Blue Hours
Daphne Kalotay
September 17, 2019

It’s 1991, and recent college graduate Mim wants to be a writer, but for now she is folding clothes at Benetton. She notices the trash-filled streets and befriends exotic Kyra, who joins Mim’s disparate group of roommates, all squeezed together in a crumbling NYC apartment. Their relationship gets closer, and Mim meets Roy, the man Kyra plans to marry. Then, the anguish of another of the roommates, a veteran of the Gulf war, becomes unbearable, and Mim returns home to Boston. She loses track of Kyra for twenty years. Now it’s 2012, Mim is married, a successful writer and raising an adopted child when she learns that Kyra has disappeared in Afghanistan. Mim’s journey to find her old friend forces her to confront her choices, herself, and her understanding of America’s ability to change the world.

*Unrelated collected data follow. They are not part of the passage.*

-- ==== Sys2Proof/Certificates/Slice0/Obligations.lean ====
section
/-! DEFINITION. The statements for the provers. A statement about an instruction says, for every state and operands that
meet its hypotheses, the next state that `exec` answers: what the instruction writes, and by `changesOnly` that every
other register, byte of memory, stack slot and part of the state is unchanged. -/

namespace Sys2Proof.Statements

open Sys2Proof Sys2Proof.Machine

/-- 8XY6 as R209 has it, for a meaning `ex` with the parameters `c`: the operand is V[Y] or V[X] by `SHIFT_SOURCE`. -/
def shiftsRight (c : Config) (ex : State → Outcome) (x y : Reg) (s : State) : Prop :=
  ∃ t, ex s = .next t ∧
    (x ≠ vF → (t.getV x).toNat = (s.getV (if c.shiftSource = .vy then y else x)).toNat / 2) ∧
    (t.getV vF).toNat = (s.getV (if c.shiftSource = .vy then y else x)).toNat % 2 ∧
    t.pc = s.pc + 2 ∧ changesOnlyIn c [.reg x, .reg vF, .pc] s t

/-- 8XYE as R211 has it, for a meaning `ex` with the parameters `c`. -/
def shiftsLeft (c : Config) (ex : State → Outcome) (x y : Reg) (s : State) : Prop :=
  ∃ t, ex s = .next t ∧
    (x ≠ vF → (t.getV x).toNat = 2 * (s.getV (if c.shiftSource = .vy then y else x)).toNat % 256) ∧
    (t.getV vF).toNat = (s.getV (if c.shiftSource = .vy then y else x)).toNat / 128 ∧
    t.pc = s.pc + 2 ∧ changesOnlyIn c [.reg x, .reg vF, .pc] s t

/-- FX33 as R234 has it, for a meaning `ex` with the parameters `c`: it completes unless a byte is out of range, or lies
in the font while `FONT_WRITE_POLICY` = `FAULT`. -/
def storesDecimal (c : Config) (ex : State → Outcome) (x : Reg) (s : State) : Prop :=
  (s.i.toNat + 2 ≤ 0xFFF → (0x04F < s.i.toNat ∨ c.fontWritePolicy = .allow) →
    ∃ t, ex s = .next t ∧
      (t.readMem c s.i.toNat).toNat = (s.getV x).toNat / 100 ∧
      (t.readMem c (s.i.toNat + 1)).toNat = (s.getV x).toNat / 10 % 10 ∧
      (t.readMem c (s.i.toNat + 2)).toNat = (s.getV x).toNat % 10 ∧
      t.pc = s.pc + 2 ∧ changesOnlyIn c (.pc :: bytesFrom s.i.toNat 3) s t) ∧
  (s.i.toNat + 2 > 0xFFF →
    ∃ t, ex s = .next t ∧ haltedFrom c (fatalRecord .memRange (encode (.ldBX x)) s.pc) s t) ∧
  (s.i.toNat ≤ 0x04F → c.fontWritePolicy = .fault →
    ∃ t, ex s = .next t ∧ haltedFrom c (fatalRecord .fontWrite (encode (.ldBX x)) s.pc) s t)

/-- FX55 as R235 has it, for a meaning `ex` with the parameters `c`. -/
def storesRegisters (c : Config) (ex : State → Outcome) (x : Reg) (s : State) : Prop :=
  (s.i.toNat + x.val ≤ 0xFFF → (0x04F < s.i.toNat ∨ c.fontWritePolicy = .allow) →
    ∃ t, ex s = .next t ∧
      (∀ k : Reg, k.val ≤ x.val → t.readMem c (s.i.toNat + k.val) = s.getV k) ∧
      t.i.toNat = s.i.toNat + x.val + 1 ∧
      t.pc = s.pc + 2 ∧ changesOnlyIn c (.index :: .pc :: bytesFrom s.i.toNat (x.val + 1)) s t) ∧
  (s.i.toNat + x.val > 0xFFF →
    ∃ t, ex s = .next t ∧ haltedFrom c (fatalRecord .memRange (encode (.ldMemX x)) s.pc) s t) ∧
  (s.i.toNat ≤ 0x04F → c.fontWritePolicy = .fault →
    ∃ t, ex s = .next t ∧ haltedFrom c (fatalRecord .fontWrite (encode (.ldMemX x)) s.pc) s t)

/-- A sprite bit of 1 of the DXYN with these operands falls on the pixel at row r and column col (R162). -/
def spriteHits (x y : Reg) (n : Nat) (s : State) (r col : Nat) : Prop :=
  ∃ k < n, ∃ j < 8, ((s.getV y).toNat + k) % 32 = r ∧ ((s.getV x).toNat + j) % 64 = col ∧
    (s.byteAt (s.i.toNat + k)).getLsbD (7 - j) = true

/-- The host's next event is a STEP that executes an instruction of the kind `p`. -/
def runsOne (s : State) (p : Instr → Prop) : Prop :=
  nextEvent s = .step ∧ s.mode = .running ∧ s.pc.toNat + 1 ≤ 0xFFF ∧
    ∃ i, decodeWord (wordAtPc Config.hardware s) = .ok i ∧ p i

end Sys2Proof.Statements

open Sys2Proof Sys2Proof.Machine Sys2Proof.Statements

/-! ### Encoding -/

/-- Words written out from the table of R104 decode to the instructions they stand for, and three unrecognized words of
R105 decode to none (D8, D9). A sanity statement. -/
def Obligations.SampleWordsDecodeAsTabled : Prop :=
  decodeTableWord 16 0x00E0 = some .cls ∧ decodeTableWord 16 0x00EE = some .ret ∧
  decodeTableWord 16 0x2ABC = some (.call 0xABC) ∧ decodeTableWord 16 0x5AB0 = some (.seReg 0xA 0xB) ∧
  decodeTableWord 16 0x7C5E = some (.addByte 0xC 0x5E) ∧ decodeTableWord 16 0x8AB6 = some (.shr 0xA 0xB) ∧
  decodeTableWord 16 0x8ABE = some (.shl 0xA 0xB) ∧ decodeTableWord 16 0xDAB7 = some (.drw 0xA 0xB 7) ∧
  decodeTableWord 16 0xEAA1 = some (.sknp 0xA) ∧ decodeTableWord 16 0xFA55 = some (.ldMemX 0xA) ∧
  decodeTableWord 16 0x0123 = none ∧ decodeTableWord 16 0x5AB1 = none ∧ decodeTableWord 16 0xEAA2 = none

/-- Every well-formed instruction, encoded and laid out as memory holds it, decodes to itself and leaves the bytes after
it (R100, R104). -/
def Obligations.DecodeOfEncodeIsIdentity : Prop :=
  ∀ (i : Instr) (rest : List Byte), i.wf = true → decode (bytesOfWord (encode i) ++ rest) = .ok (i, rest)

/-- Each word has one meaning: a word that decodes is the encoding of the instruction it decodes to, which is well
formed (R104; that every fixed bit is compared is the spec's decision D9). -/
def Obligations.EncodeOfDecodeIsIdentity : Prop :=
  ∀ (op : Word) (i : Instr), decodeWord op = .ok i → encode i = op ∧ i.wf = true

/-- The case tree of the decoder and the mask and match columns of R104 say the same: a word decodes exactly when a row
selects it, the row of the instruction it decodes to selects it, and no other row does. -/
def Obligations.DecoderAgreesWithMaskTable : Prop :=
  ∀ op : Word,
    ((∃ i, decodeWord op = .ok i) ↔ ∃ r ∈ opcodeTable, r.selects op = true) ∧
    (∀ i, decodeWord op = .ok i → i.row ∈ opcodeTable ∧ i.row.selects op = true) ∧
    (∀ r ∈ opcodeTable, ∀ q ∈ opcodeTable, r.selects op = true → q.selects op = true → r = q)

/-- The unrecognized words are exactly those of the table of R105, which the spec derives from R104 and its decisions D8
and D9. -/
def Obligations.UnrecognizedWordsAreThoseListed : Prop :=
  ∀ op : Word,
    (∃ why, decodeWord op = .error why) ↔
      (op.toNat / 4096 = 0 ∧ op ≠ 0x00E0 ∧ op ≠ 0x00EE) ∨
      (op.toNat / 4096 = 5 ∧ op.toNat % 16 ≠ 0) ∨
      (op.toNat / 4096 = 8 ∧ op.toNat % 16 ∈ [0x8, 0x9, 0xA, 0xB, 0xC, 0xD, 0xF]) ∨
      (op.toNat / 4096 = 9 ∧ op.toNat % 16 ≠ 0) ∨
      (op.toNat / 4096 = 0xE ∧ op.toNat % 256 ∉ [0x9E, 0xA1]) ∨
      (op.toNat / 4096 = 0xF ∧ op.toNat % 256 ∉ [0x07, 0x0A, 0x15, 0x18, 0x1E, 0x29, 0x33, 0x55, 0x65])

/-! ### The engine -/

/-- R130: when the host's next event is STEP and `MODE` = `RUNNING`, and the big-endian word at pc decodes to `i`, the
step is `exec i` at the state in which the strobes of the event before are gone and the event is taken from the
schedule. -/
def Obligations.StepRunsTheDecodedInstruction : Prop :=
  ∀ (s : State) (i : Instr), nextEvent s = .step → s.mode = .running → s.pc.toNat + 1 ≤ 0xFFF →
    decodeWord (wordAtPc Config.hardware s) = .ok i →
    step s = exec i { s with fbChanged := false, loadResult := none, schedule := s.schedule.tail }

/-- R133: a STEP at a pc with pc + 1 > 0xFFF raises FETCH_RANGE, with no opcode in the record (the cause of its own is
the spec's decision D26). -/
def Obligations.FetchOutOfRangeHalts : Prop :=
  ∀ s : State, nextEvent s = .step → s.mode = .running → s.pc.toNat + 1 > 0xFFF →
    ∃ t, step s = .next t ∧
      haltedFrom Config.hardware { cause := .fetchRange, opcode := 0, opcodeValid := false, pc := s.pc } s.beginEvent t

/-- R135, for both values of `UNKNOWN_OPCODE_POLICY`, and for this hardware, which takes `FAULT` (D7). -/
def Obligations.UnknownOpcodeFollowsPolicy : Prop :=
  (∀ (c : Config) (s : State) (why : Unrecognized), nextEvent s = .step → s.mode = .running → s.pc.toNat + 1 ≤ 0xFFF →
    decodeWord (wordAtPc c s) = .error why →
    (c.unknownOpcodePolicy = .fault → ∃ t, stepWith c s = .next t ∧
      haltedFrom c (fatalRecord .unknownOpcode (wordAtPc c s) s.pc) s.beginEvent t) ∧
    (c.unknownOpcodePolicy = .nop → ∃ t, stepWith c s = .next t ∧
      t.pc = s.pc + 2 ∧ changesOnlyIn c [.pc] s.beginEvent t)) ∧
  (∀ (s : State) (why : Unrecognized), nextEvent s = .step → s.mode = .running → s.pc.toNat + 1 ≤ 0xFFF →
    decodeWord (wordAtPc Config.hardware s) = .error why →
    ∃ t, step s = .next t ∧
      haltedFrom Config.hardware (fatalRecord .unknownOpcode (wordAtPc Config.hardware s) s.pc) s.beginEvent t)

/-- R131: a STEP while `MODE` = `AWAIT_KEY` changes no state, pc included; it is taken from the schedule, and the strobes
of the event before it are gone. A timer tick still runs in this mode. -/
def Obligations.StepWhileAwaitingKeyChangesNothing : Prop :=
  (∀ s : State, nextEvent s = .step → s.mode = .awaitKey →
    ∃ t, step s = .next t ∧ t.mem = s.mem ∧ changesOnly [] s.beginEvent t) ∧
  (∀ s : State, nextEvent s = .timerTick → s.mode = .awaitKey →
    ∃ t, step s = .next t ∧ t.dt.toNat = s.dt.toNat - 1 ∧ t.st.toNat = s.st.toNat - 1 ∧ t.mode = .awaitKey ∧ t.pc = s.pc)

/-- R138, R302 (the precision is the spec's decision D15): an instruction that raises changes only `MODE` and the fault
record, which holds one of the four causes an instruction can raise, its own opcode and its own pc. -/
def Obligations.FaultsArePrecise : Prop :=
  ∀ (i : Instr) (s t : State), s.mode = .running → exec i s = .next t → t.mode = .halted →
    ∃ cause ∈ [FaultCause.memRange, .stackOverflow, .stackUnderflow, .fontWrite],
      haltedFrom Config.hardware (fatalRecord cause (encode i) s.pc) s t

/-- The column "raised by" of R301 for this hardware: which instructions raise which cause, exactly when. -/
def Obligations.InstructionsRaiseExactlyTheirCauses : Prop :=
  ∀ (i : Instr) (s t : State), s.mode = .running → exec i s = .next t →
    ((t.mode = .halted ∧ t.fault.cause = .stackOverflow) ↔ ∃ nnn, i = .call nnn ∧ s.sp.val = 16) ∧
    ((t.mode = .halted ∧ t.fault.cause = .stackUnderflow) ↔ (i = .ret ∧ s.sp.val = 0)) ∧
    ((t.mode = .halted ∧ t.fault.cause = .memRange) ↔
      ((∃ x y n, i = .drw x y n ∧ n ≠ 0 ∧ s.i.toNat + n - 1 > 0xFFF) ∨ (∃ x, i = .ldBX x ∧ s.i.toNat + 2 > 0xFFF) ∨
        (∃ x, i = .ldMemX x ∧ s.i.toNat + x.val > 0xFFF) ∨ (∃ x, i = .ldXMem x ∧ s.i.toNat + x.val > 0xFFF))) ∧
    ((t.mode = .halted ∧ t.fault.cause = .fontWrite) ↔
      ((∃ x, i = .ldBX x ∧ s.i.toNat ≤ 0x04F) ∨ (∃ x, i = .ldMemX x ∧ s.i.toNat ≤ 0x04F)))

Join me today as I talk to Daphne Kalotay about her new novel Blue Hours (Triquarterly, 2019). Kalotay is the author of the critically acclaimed collection Calamity and Other Stories, which was shortlisted for the 2005 Story Prize; the award-winning novel Russian Winter--a national and international bestseller--and the novel Sight Reading, winner of the 2014 New England Society Book Award in Fiction. She received her M.A. from Boston University's Creative Writing Program, where her stories won the Florence Engel Randall Fiction Prize and a Transatlantic Review Award from the Henfield Foundation, before earning her Ph.D. in Modern and Contemporary Literature. Daphne has received fellowships from the Christopher Isherwood Foundation, Yaddo, and MacDowell. She has taught literature and creative writing at Princeton University, University of Massachusetts, Middlebury College, Boston University, Skidmore College, Harvard University and Grub Street. She lives in Somerville, Massachusetts, and in her spare time, tries to keep rabbits out of her vegetable garden. She also likes to take long urban walks, from one neighborhood into another.